All lines from the first one in the listing below to the one holding "0xB5C0FBCFEC4D3B2F, 0xE9B5DBA58189DBBC] ++", inclusive, are to be copied exactly.

RECORDS SHOWN:
####################
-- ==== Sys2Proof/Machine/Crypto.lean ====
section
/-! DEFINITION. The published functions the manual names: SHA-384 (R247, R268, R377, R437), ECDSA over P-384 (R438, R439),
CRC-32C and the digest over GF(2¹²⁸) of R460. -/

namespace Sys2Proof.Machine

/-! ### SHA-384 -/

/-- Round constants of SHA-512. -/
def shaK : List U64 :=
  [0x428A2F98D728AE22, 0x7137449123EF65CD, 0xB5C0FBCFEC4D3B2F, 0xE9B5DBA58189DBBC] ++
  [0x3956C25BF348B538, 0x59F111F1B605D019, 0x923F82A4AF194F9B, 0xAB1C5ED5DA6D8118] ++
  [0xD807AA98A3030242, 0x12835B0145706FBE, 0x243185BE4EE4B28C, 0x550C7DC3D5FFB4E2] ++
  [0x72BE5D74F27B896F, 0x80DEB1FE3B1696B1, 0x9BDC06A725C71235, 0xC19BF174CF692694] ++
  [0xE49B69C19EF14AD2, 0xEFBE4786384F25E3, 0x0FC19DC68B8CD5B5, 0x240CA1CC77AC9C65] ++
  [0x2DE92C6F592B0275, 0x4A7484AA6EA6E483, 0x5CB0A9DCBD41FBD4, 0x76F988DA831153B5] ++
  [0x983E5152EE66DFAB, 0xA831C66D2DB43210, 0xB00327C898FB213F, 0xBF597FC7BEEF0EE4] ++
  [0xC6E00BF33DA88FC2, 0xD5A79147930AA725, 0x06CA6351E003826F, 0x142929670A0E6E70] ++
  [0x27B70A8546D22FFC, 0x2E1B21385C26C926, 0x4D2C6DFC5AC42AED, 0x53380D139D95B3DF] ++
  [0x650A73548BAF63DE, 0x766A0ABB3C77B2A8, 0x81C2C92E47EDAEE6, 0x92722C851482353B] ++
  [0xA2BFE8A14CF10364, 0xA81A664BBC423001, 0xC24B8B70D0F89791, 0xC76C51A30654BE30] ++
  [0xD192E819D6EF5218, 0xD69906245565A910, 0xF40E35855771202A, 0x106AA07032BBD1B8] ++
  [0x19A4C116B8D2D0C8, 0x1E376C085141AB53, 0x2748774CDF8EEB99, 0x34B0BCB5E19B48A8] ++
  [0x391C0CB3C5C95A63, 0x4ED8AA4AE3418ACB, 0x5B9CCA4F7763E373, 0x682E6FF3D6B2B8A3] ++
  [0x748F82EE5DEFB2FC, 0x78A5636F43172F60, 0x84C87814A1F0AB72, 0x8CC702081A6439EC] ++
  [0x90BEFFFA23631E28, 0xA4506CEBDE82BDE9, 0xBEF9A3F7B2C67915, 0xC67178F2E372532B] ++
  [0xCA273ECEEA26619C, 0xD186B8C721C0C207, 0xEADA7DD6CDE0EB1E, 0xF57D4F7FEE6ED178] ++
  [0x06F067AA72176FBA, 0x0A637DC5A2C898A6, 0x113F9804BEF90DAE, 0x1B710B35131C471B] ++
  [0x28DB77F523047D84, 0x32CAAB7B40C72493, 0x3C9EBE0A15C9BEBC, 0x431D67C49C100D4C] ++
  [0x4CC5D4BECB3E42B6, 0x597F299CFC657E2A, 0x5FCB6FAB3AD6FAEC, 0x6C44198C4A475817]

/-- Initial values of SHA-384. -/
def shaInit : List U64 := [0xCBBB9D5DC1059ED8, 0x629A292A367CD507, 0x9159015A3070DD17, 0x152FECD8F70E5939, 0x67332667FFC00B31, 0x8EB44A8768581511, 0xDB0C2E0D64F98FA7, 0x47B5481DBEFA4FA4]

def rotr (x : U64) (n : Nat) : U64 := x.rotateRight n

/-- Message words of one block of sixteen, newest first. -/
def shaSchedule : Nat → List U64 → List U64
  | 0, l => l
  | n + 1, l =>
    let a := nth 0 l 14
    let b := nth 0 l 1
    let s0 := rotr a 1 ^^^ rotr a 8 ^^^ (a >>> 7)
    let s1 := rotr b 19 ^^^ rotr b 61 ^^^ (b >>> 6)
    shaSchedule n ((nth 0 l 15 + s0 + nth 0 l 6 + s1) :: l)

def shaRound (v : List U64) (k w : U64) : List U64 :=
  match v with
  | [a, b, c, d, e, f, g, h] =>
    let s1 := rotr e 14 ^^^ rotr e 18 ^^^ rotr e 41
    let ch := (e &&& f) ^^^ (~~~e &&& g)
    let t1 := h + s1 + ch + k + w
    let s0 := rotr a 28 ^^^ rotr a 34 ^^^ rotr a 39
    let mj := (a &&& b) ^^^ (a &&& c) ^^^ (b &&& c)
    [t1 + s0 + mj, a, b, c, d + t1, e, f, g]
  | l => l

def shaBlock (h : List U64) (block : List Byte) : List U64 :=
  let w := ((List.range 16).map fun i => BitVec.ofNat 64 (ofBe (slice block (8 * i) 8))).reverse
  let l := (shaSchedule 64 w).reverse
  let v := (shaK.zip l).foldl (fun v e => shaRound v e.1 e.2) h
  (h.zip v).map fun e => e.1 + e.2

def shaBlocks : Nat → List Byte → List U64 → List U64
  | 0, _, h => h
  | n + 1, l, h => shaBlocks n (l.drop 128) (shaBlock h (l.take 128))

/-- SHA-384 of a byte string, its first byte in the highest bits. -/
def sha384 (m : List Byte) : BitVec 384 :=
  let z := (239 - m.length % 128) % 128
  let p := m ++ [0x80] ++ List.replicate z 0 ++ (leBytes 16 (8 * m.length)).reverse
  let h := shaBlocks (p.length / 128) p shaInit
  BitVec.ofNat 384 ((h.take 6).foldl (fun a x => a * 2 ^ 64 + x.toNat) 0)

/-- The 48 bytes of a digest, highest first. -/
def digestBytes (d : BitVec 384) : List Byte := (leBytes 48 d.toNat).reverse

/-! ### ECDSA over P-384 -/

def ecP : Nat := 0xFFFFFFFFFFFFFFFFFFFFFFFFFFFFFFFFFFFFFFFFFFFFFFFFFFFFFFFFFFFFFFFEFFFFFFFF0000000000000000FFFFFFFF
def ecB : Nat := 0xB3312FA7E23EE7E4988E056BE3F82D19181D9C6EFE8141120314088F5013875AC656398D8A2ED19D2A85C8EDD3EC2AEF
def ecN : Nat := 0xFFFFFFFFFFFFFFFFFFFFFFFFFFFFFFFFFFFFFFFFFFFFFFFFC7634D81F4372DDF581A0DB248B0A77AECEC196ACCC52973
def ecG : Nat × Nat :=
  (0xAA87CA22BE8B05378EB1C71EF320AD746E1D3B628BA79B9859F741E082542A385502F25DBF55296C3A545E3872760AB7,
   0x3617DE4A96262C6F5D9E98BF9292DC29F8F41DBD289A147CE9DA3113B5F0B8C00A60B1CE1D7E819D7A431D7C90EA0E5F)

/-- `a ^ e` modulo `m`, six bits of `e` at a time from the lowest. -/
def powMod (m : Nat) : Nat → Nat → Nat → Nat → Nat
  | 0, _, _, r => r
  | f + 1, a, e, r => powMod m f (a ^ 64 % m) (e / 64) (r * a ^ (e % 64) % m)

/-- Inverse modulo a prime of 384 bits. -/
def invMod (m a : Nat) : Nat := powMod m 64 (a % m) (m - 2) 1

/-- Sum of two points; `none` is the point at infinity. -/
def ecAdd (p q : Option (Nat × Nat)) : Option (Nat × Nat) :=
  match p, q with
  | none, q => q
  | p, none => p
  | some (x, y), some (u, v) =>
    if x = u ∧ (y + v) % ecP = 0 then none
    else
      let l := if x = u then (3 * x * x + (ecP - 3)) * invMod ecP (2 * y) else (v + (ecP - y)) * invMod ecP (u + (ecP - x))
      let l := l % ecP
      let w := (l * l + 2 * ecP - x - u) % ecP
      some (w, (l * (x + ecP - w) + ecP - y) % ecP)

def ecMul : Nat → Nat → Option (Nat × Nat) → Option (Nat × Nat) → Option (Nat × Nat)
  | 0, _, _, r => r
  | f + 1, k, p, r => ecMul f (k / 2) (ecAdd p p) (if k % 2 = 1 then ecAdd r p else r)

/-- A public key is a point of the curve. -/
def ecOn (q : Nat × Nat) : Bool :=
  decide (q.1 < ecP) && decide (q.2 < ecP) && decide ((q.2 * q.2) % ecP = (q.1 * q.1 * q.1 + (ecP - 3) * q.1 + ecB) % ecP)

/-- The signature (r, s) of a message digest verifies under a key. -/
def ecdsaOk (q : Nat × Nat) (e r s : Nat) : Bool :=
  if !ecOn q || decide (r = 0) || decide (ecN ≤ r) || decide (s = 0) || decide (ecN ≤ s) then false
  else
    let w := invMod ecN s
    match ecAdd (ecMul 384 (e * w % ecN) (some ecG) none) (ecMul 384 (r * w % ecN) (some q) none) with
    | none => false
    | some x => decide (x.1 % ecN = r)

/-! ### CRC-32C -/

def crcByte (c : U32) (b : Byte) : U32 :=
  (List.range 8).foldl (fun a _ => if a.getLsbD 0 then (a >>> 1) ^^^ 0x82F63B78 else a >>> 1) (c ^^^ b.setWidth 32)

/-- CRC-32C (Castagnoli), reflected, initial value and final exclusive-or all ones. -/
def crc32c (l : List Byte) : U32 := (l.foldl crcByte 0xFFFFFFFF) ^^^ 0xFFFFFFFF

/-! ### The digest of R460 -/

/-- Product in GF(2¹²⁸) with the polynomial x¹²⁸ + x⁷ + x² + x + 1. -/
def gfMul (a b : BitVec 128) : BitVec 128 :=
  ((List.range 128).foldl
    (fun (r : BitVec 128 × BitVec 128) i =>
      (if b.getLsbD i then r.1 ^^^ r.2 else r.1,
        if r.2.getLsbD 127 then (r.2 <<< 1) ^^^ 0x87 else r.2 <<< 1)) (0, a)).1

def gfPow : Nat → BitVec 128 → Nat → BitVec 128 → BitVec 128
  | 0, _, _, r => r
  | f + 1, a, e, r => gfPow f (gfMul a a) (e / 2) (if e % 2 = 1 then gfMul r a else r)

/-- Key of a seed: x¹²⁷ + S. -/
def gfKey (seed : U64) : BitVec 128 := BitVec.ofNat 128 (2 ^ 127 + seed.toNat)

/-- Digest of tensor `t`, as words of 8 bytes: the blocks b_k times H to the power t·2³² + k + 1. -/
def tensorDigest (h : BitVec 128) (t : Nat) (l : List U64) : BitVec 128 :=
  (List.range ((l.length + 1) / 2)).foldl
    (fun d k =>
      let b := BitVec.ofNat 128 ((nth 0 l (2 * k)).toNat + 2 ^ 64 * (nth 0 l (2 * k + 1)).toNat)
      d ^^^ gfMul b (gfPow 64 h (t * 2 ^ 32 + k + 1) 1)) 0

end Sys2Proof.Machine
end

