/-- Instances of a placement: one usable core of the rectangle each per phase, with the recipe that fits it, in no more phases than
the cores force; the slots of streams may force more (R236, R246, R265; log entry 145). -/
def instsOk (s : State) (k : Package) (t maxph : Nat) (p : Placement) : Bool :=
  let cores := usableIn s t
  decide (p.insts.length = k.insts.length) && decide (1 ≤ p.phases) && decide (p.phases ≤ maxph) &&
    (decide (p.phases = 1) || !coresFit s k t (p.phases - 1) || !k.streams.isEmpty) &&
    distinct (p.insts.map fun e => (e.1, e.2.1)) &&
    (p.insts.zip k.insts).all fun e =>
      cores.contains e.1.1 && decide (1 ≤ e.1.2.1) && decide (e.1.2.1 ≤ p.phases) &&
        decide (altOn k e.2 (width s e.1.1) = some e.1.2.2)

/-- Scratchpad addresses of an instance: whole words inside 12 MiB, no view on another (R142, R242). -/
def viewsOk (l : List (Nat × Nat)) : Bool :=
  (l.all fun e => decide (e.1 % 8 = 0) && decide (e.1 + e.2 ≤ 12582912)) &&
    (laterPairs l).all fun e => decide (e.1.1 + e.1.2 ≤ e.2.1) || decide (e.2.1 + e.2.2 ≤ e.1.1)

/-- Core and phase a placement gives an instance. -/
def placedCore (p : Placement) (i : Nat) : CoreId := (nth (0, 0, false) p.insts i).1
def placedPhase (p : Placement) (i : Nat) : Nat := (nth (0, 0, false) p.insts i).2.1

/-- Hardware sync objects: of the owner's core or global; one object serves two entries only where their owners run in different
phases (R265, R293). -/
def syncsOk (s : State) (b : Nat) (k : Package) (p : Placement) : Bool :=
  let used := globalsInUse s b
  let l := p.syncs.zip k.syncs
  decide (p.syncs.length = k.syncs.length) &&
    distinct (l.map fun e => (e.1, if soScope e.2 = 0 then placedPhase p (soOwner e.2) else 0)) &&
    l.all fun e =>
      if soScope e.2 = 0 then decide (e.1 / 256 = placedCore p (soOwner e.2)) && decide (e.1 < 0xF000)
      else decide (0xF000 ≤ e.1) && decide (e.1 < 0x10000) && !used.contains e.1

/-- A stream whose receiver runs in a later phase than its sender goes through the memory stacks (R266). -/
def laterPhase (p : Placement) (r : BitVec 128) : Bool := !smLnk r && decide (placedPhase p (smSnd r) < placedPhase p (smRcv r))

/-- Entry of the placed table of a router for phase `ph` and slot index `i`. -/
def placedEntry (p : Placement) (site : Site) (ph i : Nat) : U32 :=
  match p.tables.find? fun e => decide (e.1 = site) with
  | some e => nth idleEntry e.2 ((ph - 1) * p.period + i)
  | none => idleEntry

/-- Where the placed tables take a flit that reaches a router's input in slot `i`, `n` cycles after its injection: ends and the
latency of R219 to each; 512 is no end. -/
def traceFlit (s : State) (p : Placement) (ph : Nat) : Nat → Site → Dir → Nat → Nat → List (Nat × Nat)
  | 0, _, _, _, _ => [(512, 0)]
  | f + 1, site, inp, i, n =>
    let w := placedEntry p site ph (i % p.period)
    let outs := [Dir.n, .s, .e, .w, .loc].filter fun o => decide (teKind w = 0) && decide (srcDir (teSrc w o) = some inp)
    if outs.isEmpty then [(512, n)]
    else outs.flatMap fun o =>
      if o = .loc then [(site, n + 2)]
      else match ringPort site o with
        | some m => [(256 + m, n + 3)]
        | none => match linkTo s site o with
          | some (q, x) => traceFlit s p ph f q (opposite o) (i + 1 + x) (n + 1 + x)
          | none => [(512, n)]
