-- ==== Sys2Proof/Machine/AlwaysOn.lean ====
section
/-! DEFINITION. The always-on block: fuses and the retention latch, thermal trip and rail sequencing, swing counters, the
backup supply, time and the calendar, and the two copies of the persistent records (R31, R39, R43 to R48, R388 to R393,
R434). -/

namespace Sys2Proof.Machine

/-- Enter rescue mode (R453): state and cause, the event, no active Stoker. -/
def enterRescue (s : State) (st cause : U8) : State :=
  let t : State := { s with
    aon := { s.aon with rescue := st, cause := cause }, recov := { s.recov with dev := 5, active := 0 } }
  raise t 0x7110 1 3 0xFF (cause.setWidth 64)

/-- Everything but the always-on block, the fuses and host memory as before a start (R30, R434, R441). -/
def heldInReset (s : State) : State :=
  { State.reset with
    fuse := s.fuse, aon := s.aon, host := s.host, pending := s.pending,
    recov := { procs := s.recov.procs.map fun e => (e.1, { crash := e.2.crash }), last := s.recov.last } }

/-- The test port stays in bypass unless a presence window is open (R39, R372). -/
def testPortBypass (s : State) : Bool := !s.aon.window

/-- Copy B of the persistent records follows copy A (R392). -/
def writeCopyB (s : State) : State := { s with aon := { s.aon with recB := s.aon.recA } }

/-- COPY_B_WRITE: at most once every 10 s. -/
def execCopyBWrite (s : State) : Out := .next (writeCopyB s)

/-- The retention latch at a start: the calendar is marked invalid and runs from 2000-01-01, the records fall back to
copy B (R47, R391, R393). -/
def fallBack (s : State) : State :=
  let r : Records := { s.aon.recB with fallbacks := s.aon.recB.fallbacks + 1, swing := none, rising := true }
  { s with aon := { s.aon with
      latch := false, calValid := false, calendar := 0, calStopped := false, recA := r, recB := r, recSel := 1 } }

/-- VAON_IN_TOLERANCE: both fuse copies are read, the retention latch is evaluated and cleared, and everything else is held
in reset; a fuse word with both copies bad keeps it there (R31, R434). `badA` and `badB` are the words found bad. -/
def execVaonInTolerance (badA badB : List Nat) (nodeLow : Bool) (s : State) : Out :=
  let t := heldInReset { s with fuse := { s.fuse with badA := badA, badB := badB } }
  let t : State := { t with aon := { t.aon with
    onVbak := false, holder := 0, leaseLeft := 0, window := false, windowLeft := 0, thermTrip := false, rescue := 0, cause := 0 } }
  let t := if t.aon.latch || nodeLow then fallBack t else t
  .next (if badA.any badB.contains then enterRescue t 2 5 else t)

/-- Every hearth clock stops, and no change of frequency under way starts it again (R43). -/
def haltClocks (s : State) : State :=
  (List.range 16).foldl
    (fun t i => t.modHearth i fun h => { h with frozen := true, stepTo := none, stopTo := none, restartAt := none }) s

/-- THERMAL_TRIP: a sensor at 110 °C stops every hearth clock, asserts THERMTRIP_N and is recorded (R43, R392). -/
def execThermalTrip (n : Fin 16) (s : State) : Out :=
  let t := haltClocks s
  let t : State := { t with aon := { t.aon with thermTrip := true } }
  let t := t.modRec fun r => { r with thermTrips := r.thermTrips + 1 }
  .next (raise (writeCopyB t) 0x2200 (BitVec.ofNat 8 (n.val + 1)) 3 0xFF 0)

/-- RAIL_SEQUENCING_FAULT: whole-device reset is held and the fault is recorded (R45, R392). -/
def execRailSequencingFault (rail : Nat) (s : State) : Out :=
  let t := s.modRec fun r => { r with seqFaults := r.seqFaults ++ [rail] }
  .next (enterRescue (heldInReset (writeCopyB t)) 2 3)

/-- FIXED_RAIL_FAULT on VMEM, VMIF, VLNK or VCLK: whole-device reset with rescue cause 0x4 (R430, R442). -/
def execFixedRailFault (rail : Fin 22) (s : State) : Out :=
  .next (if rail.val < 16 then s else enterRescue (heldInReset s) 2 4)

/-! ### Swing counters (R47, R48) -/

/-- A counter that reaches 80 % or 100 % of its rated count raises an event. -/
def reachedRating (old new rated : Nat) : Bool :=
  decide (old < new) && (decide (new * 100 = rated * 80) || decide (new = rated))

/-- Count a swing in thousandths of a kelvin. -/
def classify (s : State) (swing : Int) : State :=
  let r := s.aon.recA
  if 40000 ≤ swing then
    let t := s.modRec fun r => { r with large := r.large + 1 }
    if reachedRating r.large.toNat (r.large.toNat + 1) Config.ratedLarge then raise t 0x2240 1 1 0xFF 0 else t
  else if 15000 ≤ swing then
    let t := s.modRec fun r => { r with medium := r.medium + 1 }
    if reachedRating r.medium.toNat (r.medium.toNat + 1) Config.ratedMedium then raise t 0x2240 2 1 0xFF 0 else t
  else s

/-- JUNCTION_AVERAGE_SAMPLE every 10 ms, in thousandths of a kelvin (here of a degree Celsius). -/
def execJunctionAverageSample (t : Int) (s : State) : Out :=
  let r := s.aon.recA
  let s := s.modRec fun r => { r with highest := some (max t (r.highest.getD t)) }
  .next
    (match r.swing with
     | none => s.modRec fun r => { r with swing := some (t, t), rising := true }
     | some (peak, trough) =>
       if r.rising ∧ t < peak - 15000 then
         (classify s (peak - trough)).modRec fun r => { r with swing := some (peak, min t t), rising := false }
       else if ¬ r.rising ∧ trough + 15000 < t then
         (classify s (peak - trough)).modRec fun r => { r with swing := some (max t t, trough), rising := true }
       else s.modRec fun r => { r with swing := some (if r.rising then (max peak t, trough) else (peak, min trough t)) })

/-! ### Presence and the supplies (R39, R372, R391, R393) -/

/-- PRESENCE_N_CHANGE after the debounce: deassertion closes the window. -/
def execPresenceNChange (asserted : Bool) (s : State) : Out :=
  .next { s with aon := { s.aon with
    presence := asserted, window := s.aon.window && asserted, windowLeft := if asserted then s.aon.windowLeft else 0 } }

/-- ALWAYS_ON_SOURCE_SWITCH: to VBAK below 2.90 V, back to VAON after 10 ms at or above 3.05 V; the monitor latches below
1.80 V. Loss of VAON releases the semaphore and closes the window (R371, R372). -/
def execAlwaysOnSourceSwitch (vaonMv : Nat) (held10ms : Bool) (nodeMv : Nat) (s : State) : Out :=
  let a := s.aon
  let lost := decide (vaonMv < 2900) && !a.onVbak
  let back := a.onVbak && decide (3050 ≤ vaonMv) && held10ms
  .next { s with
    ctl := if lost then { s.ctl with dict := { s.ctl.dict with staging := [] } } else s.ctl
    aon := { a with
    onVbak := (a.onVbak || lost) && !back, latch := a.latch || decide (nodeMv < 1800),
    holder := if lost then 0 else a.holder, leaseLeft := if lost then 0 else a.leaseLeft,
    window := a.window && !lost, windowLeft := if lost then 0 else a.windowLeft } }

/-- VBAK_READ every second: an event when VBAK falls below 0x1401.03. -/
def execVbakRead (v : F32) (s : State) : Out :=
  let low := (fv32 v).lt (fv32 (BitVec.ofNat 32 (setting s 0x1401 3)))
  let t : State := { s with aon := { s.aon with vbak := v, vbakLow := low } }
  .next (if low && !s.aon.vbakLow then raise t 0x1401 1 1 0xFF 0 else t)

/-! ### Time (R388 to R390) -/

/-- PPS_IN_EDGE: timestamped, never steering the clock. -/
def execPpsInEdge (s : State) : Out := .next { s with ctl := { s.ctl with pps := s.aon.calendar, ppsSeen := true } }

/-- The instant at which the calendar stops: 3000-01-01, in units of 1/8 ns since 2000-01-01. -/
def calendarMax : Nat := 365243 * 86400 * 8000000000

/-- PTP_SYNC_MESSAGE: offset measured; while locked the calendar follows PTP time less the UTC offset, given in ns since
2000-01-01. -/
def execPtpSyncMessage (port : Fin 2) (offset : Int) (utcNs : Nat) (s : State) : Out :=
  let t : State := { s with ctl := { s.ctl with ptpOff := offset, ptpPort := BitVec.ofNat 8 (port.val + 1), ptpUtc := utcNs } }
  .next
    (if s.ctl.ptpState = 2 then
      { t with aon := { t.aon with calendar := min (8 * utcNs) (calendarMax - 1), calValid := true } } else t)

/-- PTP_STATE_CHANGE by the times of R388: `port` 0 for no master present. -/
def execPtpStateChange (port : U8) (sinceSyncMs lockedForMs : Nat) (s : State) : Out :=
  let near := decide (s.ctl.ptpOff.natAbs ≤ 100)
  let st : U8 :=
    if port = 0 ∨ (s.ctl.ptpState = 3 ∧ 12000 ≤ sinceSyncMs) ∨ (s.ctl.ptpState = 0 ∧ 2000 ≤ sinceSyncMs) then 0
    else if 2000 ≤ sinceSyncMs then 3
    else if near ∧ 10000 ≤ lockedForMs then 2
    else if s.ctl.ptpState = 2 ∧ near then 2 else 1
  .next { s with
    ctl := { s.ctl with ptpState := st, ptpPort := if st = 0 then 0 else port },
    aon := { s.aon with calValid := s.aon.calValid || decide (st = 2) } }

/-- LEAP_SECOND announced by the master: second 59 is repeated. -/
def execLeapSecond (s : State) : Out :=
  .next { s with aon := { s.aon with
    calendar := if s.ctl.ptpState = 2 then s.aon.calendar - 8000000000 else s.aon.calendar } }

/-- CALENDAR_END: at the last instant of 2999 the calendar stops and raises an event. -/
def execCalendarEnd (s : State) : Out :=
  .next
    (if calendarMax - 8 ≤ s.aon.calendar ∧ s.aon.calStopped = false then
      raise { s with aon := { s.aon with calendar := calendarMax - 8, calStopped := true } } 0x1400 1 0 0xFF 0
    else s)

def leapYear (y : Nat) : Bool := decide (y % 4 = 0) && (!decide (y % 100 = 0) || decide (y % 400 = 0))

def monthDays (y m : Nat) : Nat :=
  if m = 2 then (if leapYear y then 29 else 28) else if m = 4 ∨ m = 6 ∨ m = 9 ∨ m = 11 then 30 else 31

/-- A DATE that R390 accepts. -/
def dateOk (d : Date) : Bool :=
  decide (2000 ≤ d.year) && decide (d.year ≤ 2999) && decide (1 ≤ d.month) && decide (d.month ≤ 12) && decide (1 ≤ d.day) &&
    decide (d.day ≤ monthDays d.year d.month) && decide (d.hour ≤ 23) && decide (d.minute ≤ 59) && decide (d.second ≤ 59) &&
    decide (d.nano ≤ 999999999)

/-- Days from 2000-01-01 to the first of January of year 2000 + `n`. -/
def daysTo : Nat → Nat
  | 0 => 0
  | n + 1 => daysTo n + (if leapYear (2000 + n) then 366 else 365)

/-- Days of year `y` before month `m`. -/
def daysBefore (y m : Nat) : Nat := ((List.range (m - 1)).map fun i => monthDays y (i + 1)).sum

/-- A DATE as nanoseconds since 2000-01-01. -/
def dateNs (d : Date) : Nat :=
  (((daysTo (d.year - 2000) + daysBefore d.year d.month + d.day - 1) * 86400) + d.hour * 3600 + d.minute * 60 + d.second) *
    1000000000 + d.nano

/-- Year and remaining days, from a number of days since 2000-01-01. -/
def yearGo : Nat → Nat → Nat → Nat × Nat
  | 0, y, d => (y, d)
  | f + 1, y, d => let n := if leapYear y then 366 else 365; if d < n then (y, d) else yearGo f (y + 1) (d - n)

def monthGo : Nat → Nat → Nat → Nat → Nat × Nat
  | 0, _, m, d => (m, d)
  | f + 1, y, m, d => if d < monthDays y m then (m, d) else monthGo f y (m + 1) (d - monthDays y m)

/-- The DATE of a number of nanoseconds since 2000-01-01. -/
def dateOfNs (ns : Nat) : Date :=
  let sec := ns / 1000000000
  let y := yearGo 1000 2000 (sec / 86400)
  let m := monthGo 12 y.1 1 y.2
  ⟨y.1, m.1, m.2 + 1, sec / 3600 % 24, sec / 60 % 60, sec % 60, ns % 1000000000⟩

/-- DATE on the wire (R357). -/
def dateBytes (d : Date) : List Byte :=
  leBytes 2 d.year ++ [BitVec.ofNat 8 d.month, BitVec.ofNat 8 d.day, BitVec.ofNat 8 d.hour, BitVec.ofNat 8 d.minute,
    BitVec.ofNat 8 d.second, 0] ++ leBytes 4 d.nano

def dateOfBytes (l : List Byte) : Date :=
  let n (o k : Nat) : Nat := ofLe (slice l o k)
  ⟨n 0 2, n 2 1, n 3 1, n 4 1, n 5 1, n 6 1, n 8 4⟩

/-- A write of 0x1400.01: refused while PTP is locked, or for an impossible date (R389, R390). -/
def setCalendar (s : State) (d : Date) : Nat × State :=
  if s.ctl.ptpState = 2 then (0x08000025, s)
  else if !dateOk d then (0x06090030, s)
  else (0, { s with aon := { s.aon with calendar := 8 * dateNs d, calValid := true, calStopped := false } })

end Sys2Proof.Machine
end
####################
SOLUTION:
-- ==== Sys2Proof/Machine/Crypto.lean ====
section
/-! DEFINITION. The published functions the manual names: SHA-384 (R247, R268, R377, R437), ECDSA over P-384 (R438, R439),
CRC-32C and the digest over GF(2¹²⁸) of R460. -/

namespace Sys2Proof.Machine

/-! ### SHA-384 -/

/-- Round constants of SHA-512. -/
def shaK : List U64 :=
  [0x428A2F98D728AE22, 0x7137449123EF65CD, 0xB5C0FBCFEC4D3B2F, 0xE9B5DBA58189DBBC] ++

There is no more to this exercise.